Richterlicher Beschluss zum Schutz der Versicherten

Das Oberlandgericht Hamburg entschied nun, dass eine Lebensversicherung keine intransparenten Klauseln bezüglich einer vorzeitigen Auszahlung enthalten darf. Daher können einige Kunden nun Geld von ihrem Anbieter zurückfordern.

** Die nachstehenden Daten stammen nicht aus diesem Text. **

/-- No rebuild holds the stripe at an offset (R443). -/
abbrev NotRebuilt (region off : Nat) (s : State) : Prop :=
  (s.pool.accs.any fun b => b.for_ == .rebuild region && b.off == off) = false

/-- An access of the pool waits at the pseudo-channel of an HBM line (R429). -/
abbrev Queued (line : Nat) (write : Bool) (d : LineData) (poison : Bool) (s t : State) : Prop :=
  (pcOf t (line / pcLines)).queue = (pcOf s (line / pcLines)).queue ++ [⟨line, write, d, poison, .pool s.pool.nextId⟩] ∧
  OnlyPc (line / pcLines) s t

/-- Every byte of an HBM unit reads zero, and every other byte of HBM as before. -/
def UnitZeroed (u : Nat) (s t : State) : Prop :=
  ∀ a, Memory.byte t.hbm.mem a =
    if a / 1207959552 / 32 = u / 36 ∧ unitOfStripe (a % 1207959552 / 64 / 64) = u % 36 then 0 else Memory.byte s.hbm.mem a

/-- The completion entry that the ring engine writes for a ring as it stands, at its address (R310, R334, R337, R339). -/
def ringEntry (fn ring : Nat) (r : Ring) (seq user : BitVec 32) (frame : Nat) (d : Done) : Output :=
  .completion fn ring (r.writes % r.cqSize)
    (r.regs.cqBase.toNat + 32 * (r.writes % r.cqSize))
    (completionEntry seq d.status ((1 - (r.writes / r.cqSize) % 2) == 1) d.poison d.result d.aux user r.head r.epoch frame d.endf)

/-! ### Which commands may change contents -/

/-- The command may change a byte of the buffer: the tick's accesses, control-port accesses, the zeroing after
training, the loss of standby power; with them whatever may carry a waiting boundary's tick to its end (R80, R150, R345, Table 17.2,
Table 17.4). -/
def mayStoreBuffer : Instr → Bool
  | .perst1Assert | .portReset _ | .throttleBoundary | .crumb | .frameBoundary | .barrierHold | .refreshLane _ _
  | .readWindowCell _ _ _ | .writeWindowCell _ _ | .rowSwitchGap _ _ | .eventLink _ _ | .scheduledRead _
  | .scheduledWrite _ | .indexLoad _ | .gather _ | .scatter _ | .dispatch _ | .dispatchResultWrite _ _ | .foldStep _
  | .rng _ | .update _ | .branchRead _ | .frameBudgetExhausted _ | .hostTransferBeat _ _ _ | .residualReturn _
  | .compressedRecordHandover _ | .latticeWindowEntry _ _ _ | .latticeWindowPresent _ _ _ | .controlPortCommit _
  | .scrubVisit _ | .bondTrainingDone _ _ | .stitchTrainingDone _ _ _ | .stitchRetrain _ | .mciItem _ _ _
  | .mailboxGo _ | .bindEffect _ | .unbindEffect _ | .partitionResetEffect _ | .windowSwitch _ | .releaseDelayExpiry
  | .barrierLoneRelease | .standbyPowerOff | .configurationRequest _ _ _ _ => true
  | _ => false

/-- The command may change a byte of HBM: window writes, served requests, zero-fill, a cold reset, the loss of power (R278, R281, R422, Table 17.4). -/
def mayStoreHbm : Instr → Bool
  | .perstDeassert _ _ | .resetHoldExpiry | .writeWindowCell _ _ | .unscheduledAccess _ _ | .unitZeroFill _
  | .standbyPowerOff => true
  | _ => false

/-- The command may change which blocks the dense tier's cache holds, or their marks: requests, drive commands, the cleaner,
flushes, attachment, roles, zero-fill, resets (R293 to R299, Table 17.4). -/
def mayChangeLines : Instr → Bool
  | .inputOutOfRange _ | .coreReferenceStop | .clockLoss | .thermalTrip _ | .perstAssert | .deviceReady _
  | .moduleReset _ | .unscheduledAccess _ _ | .cacheAccess | .driveCommandComplete _ _ _ _ _ | .driveCommandAbort _ _ _
  | .denseRequestTimeout | .cacheCleaner | .driveFailed _ | .drivePresenceLoss _ | .mciItem _ _ _ | .mailboxGo _
  | .hbmAssign _ | .denseAttach _ _ | .denseFlush _ | .flush _ | .status _ | .lease _ | .unlease _ | .unitZeroFill _
  | .ureqToken _ _ | .standbyPowerOff => true
  | _ => false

Die Verbraucherzentrale Hamburg hatte gegen die in vielen Verträgen festgelegten Stornogebühren geklagt. Kunden, die zwischen 2005 und 2007 vorzeitig ihre Verträge aufgelöst haben, können nun Rückzahlungen erhalten. Jedoch ist dies nur noch dieses Jahr möglich, da 2010 die Verjährungsfrist endet.

Das OLG kritisierte einige ungenaue Formulierungen in den Versicherungsverträgen. Der von den Gesellschaften einbehaltene „Stornoabzug“ bei Vertragsbeendigung sei nur rechtens, wenn er explizit ausgemacht worden und nicht unverhältnismäßig hoch sei. Der Verbraucherzentrale Hamburg zufolge ist beides in den betroffenen Verträgen nur selten der Fall. Der endgültige Beschluss durch den Bundesgerichtshof wird voraussichtlich 2011 erfolgen.